**DIRECTIONS FOR THIS TASK:** Scan the following data for lines with "Whether" and state how many there are, as a number only.

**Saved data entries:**

-- ==== Sys2Proof/Machine/Fp.lean ====
section
/-! DEFINITION. FP32 values: exact comparison of IEEE 754 binary32 words (R6, R327) and the arithmetic that the spec names
without a rounding; and CRC-32C. -/

namespace Sys2Proof.Machine

/-- Biased exponent of an FP32 word. -/
def fpExp (w : Word) : Nat := bitsAt w.toNat 23 8

/-- Fraction of an FP32 word. -/
def fpFrac (w : Word) : Nat := bitsAt w.toNat 0 23

/-- Whether an FP32 word is negative (its sign bit). -/
def fpNeg (w : Word) : Bool := bitAt w.toNat 31

/-- Whether an FP32 word is a finite number. -/
def fpFinite (w : Word) : Bool := fpExp w != 255

/-- Whether an FP32 word is a NaN. -/
def fpNan (w : Word) : Bool := fpExp w == 255 && fpFrac w != 0

/-- The magnitude of an FP32 word in units of 2^-149; an infinity lies above every finite value. -/
def fpMag (w : Word) : Nat :=
  if fpExp w = 0 then fpFrac w else (2 ^ 23 + fpFrac w) * 2 ^ (fpExp w - 1)

/-- The value of an FP32 word in units of 2^-149. -/
def fpVal (w : Word) : Int := if fpNeg w then -(fpMag w : Int) else (fpMag w : Int)

/-- 1.0 in units of 2^-149. -/
def fpOne : Nat := 2 ^ 149

/-- Whether `a < b` as FP32 values; a NaN is less than nothing and nothing is less than it. -/
def fpLt (a b : Word) : Bool := !fpNan a && !fpNan b && decide (fpVal a < fpVal b)

/-- Whether `a ≤ b` as FP32 values. -/
def fpLe (a b : Word) : Bool := !fpNan a && !fpNan b && decide (fpVal a ≤ fpVal b)

/-- Limit an FP32 value to a range. -/
def fpClamp (lo hi w : Word) : Word := if fpLt w lo then lo else if fpLt hi w then hi else w

/-- The FP32 word of a whole number below 2^24, which it holds exactly. -/
def fpOfNat (n : Nat) : Word :=
  if n = 0 then 0 else BitVec.ofNat 32 ((127 + Nat.log2 n) * 2 ^ 23 + (n * 2 ^ (23 - Nat.log2 n) - 2 ^ 23))

/-- The FP32 word of the negated value. -/
def fpNegate (w : Word) : Word := w ^^^ 0x80000000

/-- One bit of the CRC-32C division, reflected. -/
def crcStep (c : Nat) : Nat := if c % 2 = 1 then Nat.xor (c / 2) 0x82F63B78 else c / 2

/-- `n` bits of the CRC-32C division. -/
def crcSteps : Nat → Nat → Nat
  | 0, c => c
  | n + 1, c => crcSteps n (crcStep c)

/-- The CRC-32C register after one byte. -/
def crcByte (c : Nat) (b : Byte) : Nat := crcSteps 8 (Nat.xor c b.toNat)

/-- CRC-32C of a list of bytes (the Castagnoli polynomial, reflected, initial and final value all ones). -/
def crc32c (bs : List Byte) : Nat := Nat.xor (bs.foldl crcByte 0xFFFFFFFF) 0xFFFFFFFF

end Sys2Proof.Machine
end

**WRITTEN ANSWER:** 5